Egger’s regression test was also performed and the intercept (B0) was −1.3965, 95% confidence interval (−7.085, −4.292), with t = 1.056, df = 2. The one-tailed P value was 0.2, and the two-tailed P value was 0.4.

Data extraction and synthesis

We extracted information from each study about patients’ characteristics and demographic data including the sample size, mean age, gender distribution, type of hernia, follow-up time. Data of the randomization methods used, technical details, postoperative pain, recurrence and complication rates, and time to return to normal activities for each technique were also extracted from each study.

Endpoints of the review

The primary endpoint was the incidence of recurrence of inguinal hernia for each procedure after at least 6 months of follow-up. Recurrence was diagnosed clinically based on physical examination. Secondary endpoints included complication rate, postoperative groin pain, operation time, and time to return to normal activities. Postoperative complications were defined as any deviation from the normal postoperative course whether early (within 30 days of the operation) or late (beyond 30 days).

Statistical analysis

Data were extracted from the original articles into fields of Excel (Microsoft Windows). Variables were expressed using median, normal range, and percentage of patients reported in each variable.

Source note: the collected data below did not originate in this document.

-- ==== Sys2Proof/Laws/State.lean ====
section
/-! SUPPORT. One lemma per field of the state and per operation that leaves the field as it was, so that no proof unfolds a record
update. -/

namespace Sys2Proof.Machine
open Sys2Proof

variable (s : State)

@[simp] theorem State.wr_tbl (rg : Nat) (f : Fld) (v : Nat) : (s.wr rg f v).tbl = s.tbl := rfl
@[simp] theorem State.wr_latch (rg : Nat) (f : Fld) (v : Nat) : (s.wr rg f v).latch = s.latch := rfl
@[simp] theorem State.wr_flyHeld (rg : Nat) (f : Fld) (v : Nat) : (s.wr rg f v).flyHeld = s.flyHeld := rfl
@[simp] theorem State.wr_parity (rg : Nat) (f : Fld) (v : Nat) : (s.wr rg f v).parity = s.parity := rfl
@[simp] theorem State.wr_groups (rg : Nat) (f : Fld) (v : Nat) : (s.wr rg f v).groups = s.groups := rfl
@[simp] theorem State.wr_front (rg : Nat) (f : Fld) (v : Nat) : (s.wr rg f v).front = s.front := rfl
@[simp] theorem State.wr_chans (rg : Nat) (f : Fld) (v : Nat) : (s.wr rg f v).chans = s.chans := rfl
@[simp] theorem State.wr_dram (rg : Nat) (f : Fld) (v : Nat) : (s.wr rg f v).dram = s.dram := rfl
@[simp] theorem State.wr_poison (rg : Nat) (f : Fld) (v : Nat) : (s.wr rg f v).poison = s.poison := rfl
@[simp] theorem State.wr_sec (rg : Nat) (f : Fld) (v : Nat) : (s.wr rg f v).sec = s.sec := rfl
@[simp] theorem State.wr_plat (rg : Nat) (f : Fld) (v : Nat) : (s.wr rg f v).plat = s.plat := rfl
@[simp] theorem State.wr_out (rg : Nat) (f : Fld) (v : Nat) : (s.wr rg f v).out = s.out := rfl
@[simp] theorem State.wr_free (rg : Nat) (f : Fld) (v : Nat) : (s.wr rg f v).free = s.free := rfl
@[simp] theorem State.wr_pending (rg : Nat) (f : Fld) (v : Nat) : (s.wr rg f v).pending = s.pending := rfl

@[simp] theorem State.wrFly_tbl (rg : Nat) (f : Fld) (v : Nat) : (s.wrFly rg f v).tbl = s.tbl := rfl
@[simp] theorem State.wrFly_latch (rg : Nat) (f : Fld) (v : Nat) : (s.wrFly rg f v).latch = s.latch := rfl
@[simp] theorem State.wrFly_flyHeld (rg : Nat) (f : Fld) (v : Nat) : (s.wrFly rg f v).flyHeld = s.flyHeld := rfl
@[simp] theorem State.wrFly_parity (rg : Nat) (f : Fld) (v : Nat) : (s.wrFly rg f v).parity = s.parity := rfl
@[simp] theorem State.wrFly_groups (rg : Nat) (f : Fld) (v : Nat) : (s.wrFly rg f v).groups = s.groups := rfl
@[simp] theorem State.wrFly_front (rg : Nat) (f : Fld) (v : Nat) : (s.wrFly rg f v).front = s.front := rfl
@[simp] theorem State.wrFly_chans (rg : Nat) (f : Fld) (v : Nat) : (s.wrFly rg f v).chans = s.chans := rfl
@[simp] theorem State.wrFly_dram (rg : Nat) (f : Fld) (v : Nat) : (s.wrFly rg f v).dram = s.dram := rfl
@[simp] theorem State.wrFly_poison (rg : Nat) (f : Fld) (v : Nat) : (s.wrFly rg f v).poison = s.poison := rfl
@[simp] theorem State.wrFly_sec (rg : Nat) (f : Fld) (v : Nat) : (s.wrFly rg f v).sec = s.sec := rfl
@[simp] theorem State.wrFly_plat (rg : Nat) (f : Fld) (v : Nat) : (s.wrFly rg f v).plat = s.plat := rfl
@[simp] theorem State.wrFly_out (rg : Nat) (f : Fld) (v : Nat) : (s.wrFly rg f v).out = s.out := rfl
@[simp] theorem State.wrFly_free (rg : Nat) (f : Fld) (v : Nat) : (s.wrFly rg f v).free = s.free := rfl
@[simp] theorem State.wrFly_pending (rg : Nat) (f : Fld) (v : Nat) : (s.wrFly rg f v).pending = s.pending := rfl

A meta-analysis was conducted using open-source, cross-platform software for advanced meta-analysis “openMeta [Analyst] ™” version 12.11.14. Differences between the two groups with regard to recurrence and complication rates were expressed as Odds ratio (OR) with the 95% confidence interval (CI). A fixed-effect model was used to pool data when statistical heterogeneity was not present. In cases of significant (P < 0.1) statistical heterogeneity, the binary random-effect model was utilized for pooling of data.

Results

Characteristics of the studies and patients included

Six RCTs published between October 2011 and March 2016 was included in this review. Only one study [15] was a multicenter trial while the remaining five were single-center studies. Four studies [14,15,16,17] had an overall low risk of bias, and reported a study power of 80% whereas the remaining two trials had moderate risk of bias and did not report the study power clearly. None of the studies performed intention-to-treat analysis, except one [14].

The studies comprised 2159 patients who were 1923 (89%) male and 236 (11%) female of a median age of 52 (range, 32–58) years. The median age of patients in both groups was similar (49 years for LT and 48 years for DT). The studies followed the patients for a median duration of 15 (range, 0.5–78) months. Overall, 77.7% of the total number of patients reviewed was available at the end point of follow-up reported by each study. Summary of the studies included is shown in Table 1.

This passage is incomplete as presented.